Now we wrap A_matrix in a CUQIpy forward model object, which we name A, as follows:

A = LinearModel(A_matrix)
print(A)

CUQI LinearModel: _DefaultGeometry1D(2,) -> _DefaultGeometry1D(1,).
    Forward parameters: ['x'].

1.2. The prior #

Bayesian approach: Use prior to express belief about solution

A common choice for simplicity is the zero mean Gaussian prior where the components are independent and identically distributed (i.i.d.):

\[ \mathbf{x} \sim \mathrm{Gaussian}(\mathbf{0}, \delta^2 \mathbf{I})\]

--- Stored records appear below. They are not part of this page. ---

-- ==== Sys2Proof/Machine/Operands.lean ====
section
/-! DEFINITION. Operands.lean: the byte layouts of 01_frame_and_record_formats.md: CRC-32, frames, records, requests,
replies and notices. -/

namespace Sys2Proof.Machine

/-! ## Bytes -/

/-- The byte at an offset (0 beyond the end, which no caller's length test lets it reach). -/
def byteAt (f : List Byte) (i : Nat) : Byte := f.getD i 0

/-- `n` bytes from offset `i`. -/
def slice (f : List Byte) (i n : Nat) : List Byte := (f.drop i).take n

/-- A multi-byte field as a number, most significant byte first (R1). -/
def beNat (bs : List Byte) : Nat := bs.foldl (fun n b => n * 256 + b.toNat) 0

/-- The number in the `n` bytes from offset `i` (R1). -/
def natAt (f : List Byte) (i n : Nat) : Nat := beNat (slice f i n)

/-- A number in `w` bytes, most significant byte first (R1). -/
def toBE : Nat → Nat → List Byte
  | 0, _ => []
  | w + 1, n => BitVec.ofNat 8 (n / 256 ^ w) :: toBE w n

/-- A flag as a number. -/
def flag (b : Bool) : Nat := if b then 1 else 0

/-! ## CRC-32 (R7) -/

/-- One bit of the CRC-32 (R7). -/
def crcBit (r : Word32) (b : Bool) : Word32 := if r.msb = b then r <<< 1 else (r <<< 1) ^^^ 0x04C11DB7#32

/-- One byte, most significant bit first (R7). -/
def crcByte (r : Word32) (x : Byte) : Word32 :=
  [7, 6, 5, 4, 3, 2, 1, 0].foldl (fun r i => crcBit r (x.getLsbD i)) r

/-- The remainder after more bytes, before the final complement (R7, R186). -/
def crcRun (r : Word32) (bs : List Byte) : Word32 := bs.foldl crcByte r

/-- The remainder over no bytes (R7). -/
def crcStart : Word32 := 0xFFFFFFFF#32

/-- The CRC-32 of a byte sequence (R7). -/
def crc32 (bs : List Byte) : Word32 := ~~~ crcRun crcStart bs

/-- A CRC-32 as it stands in a frame (R7). -/
def crcBytes (bs : List Byte) : List Byte := toBE 4 (crc32 bs).toNat

/-! ## Classes and ports -/

/-- The class of a two-bit field (R2). -/
def classOf (n : Nat) : Class :=
  match n % 4 with
  | 0 => .c0
  | 1 => .c1
  | 2 => .c2
  | _ => .c3

/-- A class as a number. -/
def classCode : Class → Nat
  | .c0 => 0
  | .c1 => 1
  | .c2 => 2
  | .c3 => 3

/-- The port of a code 0, 1 or 2 (R12, R21). -/
def portOf (n : Nat) : Port :=
  match n with
  | 0 => .l0
  | 1 => .l1
  | _ => .t

/-- The class queue a frame of header class `h` enters under a record's class (R62, R125). -/
def ClassSel.queue (c : ClassSel) (h : Class) : Class :=
  match c with
  | .fixed c => c
  | .keep => h

/-! ## Frames (R1 to R5) -/

/-- Header kind (R2). -/
def frameKind (f : List Byte) : Nat := (byteAt f 0).toNat / 16

/-- Header version (R2). -/
def frameVersion (f : List Byte) : Nat := (byteAt f 0).toNat % 16

/-- Header class (R2). -/
def frameClass (f : List Byte) : Class := classOf ((byteAt f 1).toNat / 64)

/-- Trail flag (R2). -/
def trailed (f : List Byte) : Bool := (byteAt f 1).getLsbD 5

/-- Stream key (R2). -/
def frameKey (f : List Byte) : Key := BitVec.ofNat 24 (natAt f 2 3)

/-- Payload length field (R2). -/
def payloadLen (f : List Byte) : Nat := natAt f 6 2

/-- Sequence of the trail (R4). -/
def frameSeq (f : List Byte) : Seq := BitVec.ofNat 16 (natAt f 8 2)

/-- Lane mark of the trail (R4). -/
def frameMark (f : List Byte) : Nat := (byteAt f 10).toNat

/-- Restart flag of the trail (R4). -/
def frameRestart (f : List Byte) : Bool := (byteAt f 11).getLsbD 0

/-- The frame's length as its header gives it (R1). -/
def frameLength (f : List Byte) : Nat := 8 + (if trailed f then 4 else 0) + payloadLen f + 4

/-- The payload (R1). -/
def framePayload (f : List Byte) : List Byte := slice f (if trailed f then 12 else 8) (payloadLen f)

/-- The header is well formed (R3). -/
def headerOk (f : List Byte) : Bool :=
  1 ≤ frameKind f && frameKind f ≤ 4 && frameVersion f == 1 && frameKey f != 0 && payloadLen f ≤ Config.payloadMax

/-- The kinds of frame (R2). -/
def kindRequest : Nat := 2
def kindReply : Nat := 3
def kindNotice : Nat := 4

/-- The own request key of node `n` (R6). -/
def ownRequestKey (n : Byte) : Key := BitVec.ofNat 24 (0xFFFF00 + n.toNat)

/-- The own reply key of node `n` (R6). -/
def ownReplyKey (n : Byte) : Key := BitVec.ofNat 24 (0xFFFE00 + n.toNat)

/-- The header with its trail flag set to `b`, no other bit changed (R3). -/
def withTrailFlag (f : List Byte) (b : Bool) : List Byte :=
  f.set 1 (if b then byteAt f 1 ||| 0x20#8 else byteAt f 1 &&& 0xDF#8)

/-- A trail that the part writes: sequence, lane mark 0x00, restart flag, zero spare bits (R5, R124). -/
def trailBytes (s : Seq) (restart : Bool) : List Byte := toBE 2 s.toNat ++ [0, BitVec.ofNat 8 (flag restart)]

/-- The stored form of a stamped frame: header with the trail flag set, trail, payload; no frame check (R124). -/
def stampFrame (f : List Byte) (s : Seq) (restart : Bool) : List Byte :=
  (withTrailFlag f true).take 8 ++ trailBytes s restart ++ framePayload f

/-- A lane copy as it leaves: lane mark in byte 2 of the trail and a fresh frame check (R144). -/
def markedCopy (stored : List Byte) (l : Lane) : List Byte :=
  let b := stored.set 10 (BitVec.ofNat 8 (laneCode l))
  b ++ crcBytes b

/-- A stripped copy as it leaves T: trail flag cleared, trail removed, a fresh frame check (R144). -/
def strippedCopy (stored : List Byte) : List Byte :=
  let b := (withTrailFlag stored false).take 8 ++ framePayload stored
  b ++ crcBytes b

/-- The header of a frame that the part builds, trail flag clear (R3). -/
def ownHeader (kind : Nat) (c : Class) (node : Byte) (len : Nat) : List Byte :=
  [BitVec.ofNat 8 (16 * kind + 1), BitVec.ofNat 8 (64 * classCode c)] ++ toBE 3 (ownReplyKey node).toNat ++ [node] ++
    toBE 2 len

/-! ## Codes of status, reasons and request kinds (R12, R13, R16) -/

/-- Reply status (R16). -/
inductive Status
  | ok | busy | noSession | notHolder | malformed | badCheck | shadowFull | notFound | invalid | digestMismatch | noChange
  deriving DecidableEq, Repr

/-- The code of a status (R16). -/
def statusCode : Status → Nat
  | .ok => 0
  | .busy => 1
  | .noSession => 2
  | .notHolder => 3
  | .malformed => 4
  | .badCheck => 5
  | .shadowFull => 6
  | .notFound => 7
  | .invalid => 8
  | .digestMismatch => 9
  | .noChange => 10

The probability density function (PDF) of such a Gaussian prior is expressed as

\[ \pi (\mathbf{x}) = \frac{1}{\sqrt{(2 \pi)^n \delta^{2n}}} \mathrm{exp}\left(-\frac{||\mathbf{x}||^2}{2\delta^2}\right) \]

where:

\(n\) is the dimension of the parameter space (which is 2 in this specific case),
\(\delta\) is the standard deviation of the prior distribution,
\(\mathbf{I}\) is the identity matrix.

Let us specify the prior distribution for the parameter \(\mathbf{x}\) in CUQIpy:

x = Gaussian(np.zeros(2), 2.5)
print(x)

CUQI Gaussian.

We can plot the prior PDF for the parameters \(x_1\) and \(x_2\), along with samples from the prior distribution:

# Plot PDF
plot_2D_density(x, v1_min=-5, v1_max=5, v2_min=-5, v2_max=5)

# Sample
x_samples = x.sample(1000)

# Plot samples
x_samples.plot_pair(ax=plt.gca())
plt.ylim(-5,5);
plt.xlim(-5,5);

../_images/5b991095413412c2bf7c1e837e6244fa01ba84df8acc0d61092dd23d7c97599b.png

1.3. The noise distribution #

As mentioned earlier, we assume \(e \sim \mathrm{Gaussain}(0, 0.1)\)
We can define the noise distribution as follows:

e = Gaussian(0, 0.1)

Let us also plot the PDF of the noise distribution, using the python function plot_pdf_1D:

plot_1D_density(e, -1.5, 1.5)

[<matplotlib.lines.Line2D at 0x7f5812ffe2c0>]

../_images/fe7c5e68464907e6a02bec5461cda9cfd4c9bd552f89208318515c1c838b74fd.png

1.4. The data distribution #

The noise in the measurement data follows \(e \sim \mathrm{Gaussain}(0, 0.1)\) and due to the relation \(b = \mathbf{A}\mathbf{x} + e \), we can write

\[ b | \mathbf{x} \sim \mathrm{Gaussian}(\mathbf{A}\mathbf{x}, \sigma^2\mathbf{I})\]

and in this case we specify \(\sigma^2 = 0.1\).

\[ \pi (b | \mathbf{x}) = \frac{1}{\sqrt{(2 \pi)^m \sigma^{2m}}} \mathrm{exp}\left(-\frac{||\mathbf{A}\mathbf{x}- b||^2}{2\sigma^2}\right) \]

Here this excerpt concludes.